• **Task**
Throughout the records below, find each line holding "invoke" and copy it.

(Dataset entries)
--------------------------------

/-- No operation touches the host's input, but for the detach that abandons one of its `Send`s. -/
theorem exec_events {i : Instr} {s t : State} (e : exec i s = .next t) : KeepsEvents s t := by
  cases i with
  | setBit f flag on =>
    simp only [exec, execSetBit] at e
    split at e
    · split at e
      · cases e
      · injection e with e
        obtain ⟨v0, v1, h⟩ := s.driveStatus_only f flag on
        exact .inl (by rw [← e, h])
    · injection e with e
      exact .inl (by rw [← e])
  | setRing level =>
    injection e with e
    obtain ⟨v0, v1, h⟩ := s.applyRing_only Config.hw level
    exact e ▸ State.guarded_events (by show State.events _ = _; rw [h])
  | setMmu e18 e22 =>
    injection e with e
    obtain ⟨v0, v1, h⟩ := s.applyMmu_only Config.hw e18 e22
    exact e ▸ State.guarded_events (by show State.events _ = _; rw [h])
  | tick a d => injection e with e; exact e ▸ State.guarded_events (runTick_eventsKept _ _ _ _)
  | sendQ => injection e with e; exact e ▸ State.guarded_events (querySwitches_eventsKept _)
  | sendR => injection e with e; exact e ▸ State.guarded_events (queryRotary_eventsKept _)
  | sendAck p m => injection e with e; exact e ▸ State.guarded_events (acknowledge_eventsKept _ _)
  | sendA a => injection e with e; exact e ▸ State.guarded_events (send_eventsKept _ _)
  | sendD d => injection e with e; exact e ▸ State.guarded_events (send_eventsKept _ _)
  | sendB a d => injection e with e; exact e ▸ State.guarded_events (send_eventsKept _ _)
  | sendU a d => injection e with e; exact e ▸ State.guarded_events (send_eventsKept _ _)
  | sendF => injection e with e; exact e ▸ State.guarded_events (send_eventsKept _ _)
  | sendClearI => injection e with e; exact e ▸ State.guarded_events (send_eventsKept _ _)
  | sendClearA => injection e with e; exact e ▸ State.guarded_events (send_eventsKept _ _)
  | cmdNul => injection e with e; exact e ▸ State.guarded_events (runSymbol_eventsKept _ _ _)
  | cmdH => injection e with e; exact e ▸ State.guarded_events (runSymbol_eventsKept _ _ _)
  | cmdE => injection e with e; exact e ▸ State.guarded_events (runSymbol_eventsKept _ _ _)
  | cmdC => injection e with e; exact e ▸ State.guarded_events (runSymbol_eventsKept _ _ _)
  | cmdD => injection e with e; exact e ▸ State.guarded_events (runSymbol_eventsKept _ _ _)
  | cmdL => injection e with e; exact e ▸ State.guarded_events (runSymbol_eventsKept _ _ _)
  | cmdS => injection e with e; exact e ▸ State.guarded_events (runSymbol_eventsKept _ _ _)
  | cmdX => injection e with e; exact e ▸ State.guarded_events (runSymbol_eventsKept _ _ _)
  | cmdIgn x => injection e with e; exact e ▸ State.guarded_events (runSymbol_eventsKept _ _ _)

/-! ## A step -/

/-- The step after a detach has become the next input ends the session and records nothing
(70_reset_and_hazards.md R201). -/
theorem step_detach {s : State} {rest : List Event} (h : s.events = .detach :: rest) :
    step s = .next (s.setEvents rest).discard := by
  simp only [step, fetch, h]
  rfl

section
variable {s t : State}

/-- Everything a step can be: nothing left to perform, an operation on a state that differs in its inputs only,
or one of the three inputs that are no operation. -/
theorem step_cases (e : step s = .next t) :
    t = s ∨ ∃ rest,
      (∃ rx n, t = { s with events := rest, rx := rx, draws := n }) ∨
      (∃ i rx n, exec i { s with events := rest, rx := rx, draws := n } = .next t) ∨
      t = { s with events := rest, connected := false } ∨ t = (s.setEvents rest).discard ∨
      ∃ m kind line opened, s.attached = false ∧ t = (s.setEvents rest).attachSession m kind line opened := by
  cases he : s.events with
  | nil =>
    simp only [step, fetch, he] at e
    injection e with e
    exact .inl e.symm
  | cons x rest =>
    refine .inr ⟨rest, ?_⟩
    cases x with
    | invoke i =>
      cases hw : i.wellFormed with
      | true =>
        simp only [step, fetch, he, takeEvent, invoke, hw, if_true] at e
        exact .inr (.inl ⟨i, s.rx, s.draws, e⟩)
      | false =>
        simp only [step, fetch, he, takeEvent, invoke, hw, Bool.false_eq_true, if_false] at e
        cases e
    | poll =>
      obtain ⟨b, rx, n, hb⟩ := (s.setEvents rest).takeRx_spec
      cases ha : (s.setEvents rest).active with
      | false =>
        simp only [step, fetch, he, takeEvent, pollCommand, ha, Bool.false_eq_true, if_false] at e
        injection e with e
        exact .inl ⟨s.rx, s.draws, e.symm⟩
      | true =>
        cases b with
        | none =>
          simp only [step, fetch, he, takeEvent, pollCommand, ha, if_true, State.pollRecv, hb] at e
          injection e with e
          exact .inl ⟨rx, n, e.symm⟩
        | some b =>
          simp only [step, fetch, he, takeEvent, pollCommand, ha, if_true, State.pollRecv, hb] at e
          exact .inr (.inl ⟨_, rx, n, e⟩)
    | attach m kind line opened =>
      cases ha : s.attached with
      | true =>
        simp only [step, fetch, he, takeEvent, State.setEvents_attached, ha, if_true] at e
        cases e
      | false =>
        simp only [step, fetch, he, takeEvent, State.setEvents_attached, ha, Bool.false_eq_true, if_false] at e
        injection e with e
        exact .inr (.inr (.inr (.inr ⟨m, kind, line, opened, rfl, e.symm⟩)))
    | detach =>
      simp only [step, fetch, he, takeEvent] at e
      injection e with e
      exact .inr (.inr (.inr (.inl e.symm)))
    | linkDown =>
      simp only [step, fetch, he, takeEvent] at e
      injection e with e
      exact .inr (.inr (.inl e.symm))

end

/-- A state whose status fields, address and counters are zero meets the invariant, whatever its model, when its TX
history holds frames of the codec and its link is within a session (10_state.md R15, R16, R21, R25, R26). -/
theorem inv_of_zero {t : State} (h0 : t.s0 = 0x00) (h1 : t.s1 = 0x00) (ha : t.actAddr = 0)
    (hu : t.updateCount = 0) (hr : t.rotaryCount = 0) (ht : TxFrames t) (hl : LinkWithinSession t) :
    Inv Config.hw t := by
  have z : ∀ p, t.statusBit p = false := by
    rintro ⟨f, b⟩
    cases f <;> simp [State.statusBit, State.status, h0, h1]
  refine ⟨fun _ => ?_, fun _ => by simp [z], ?_, ⟨by rw [hu]; decide, by rw [hr]; decide⟩, ht, hl⟩
  · obtain ⟨level, e⟩ := Config.hw_ringCode_zero
    exact ⟨level, by rw [e, State.ringShown, z, z]; decide⟩
  · rw [AddrWithinMask, ha]
    simp [BitVec.le_def]

end Sys2Proof.Machine
end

--------------------------------

• **Worked solution**
    | invoke i =>
        simp only [step, fetch, he, takeEvent, invoke, hw, if_true] at e
        simp only [step, fetch, he, takeEvent, invoke, hw, Bool.false_eq_true, if_false] at e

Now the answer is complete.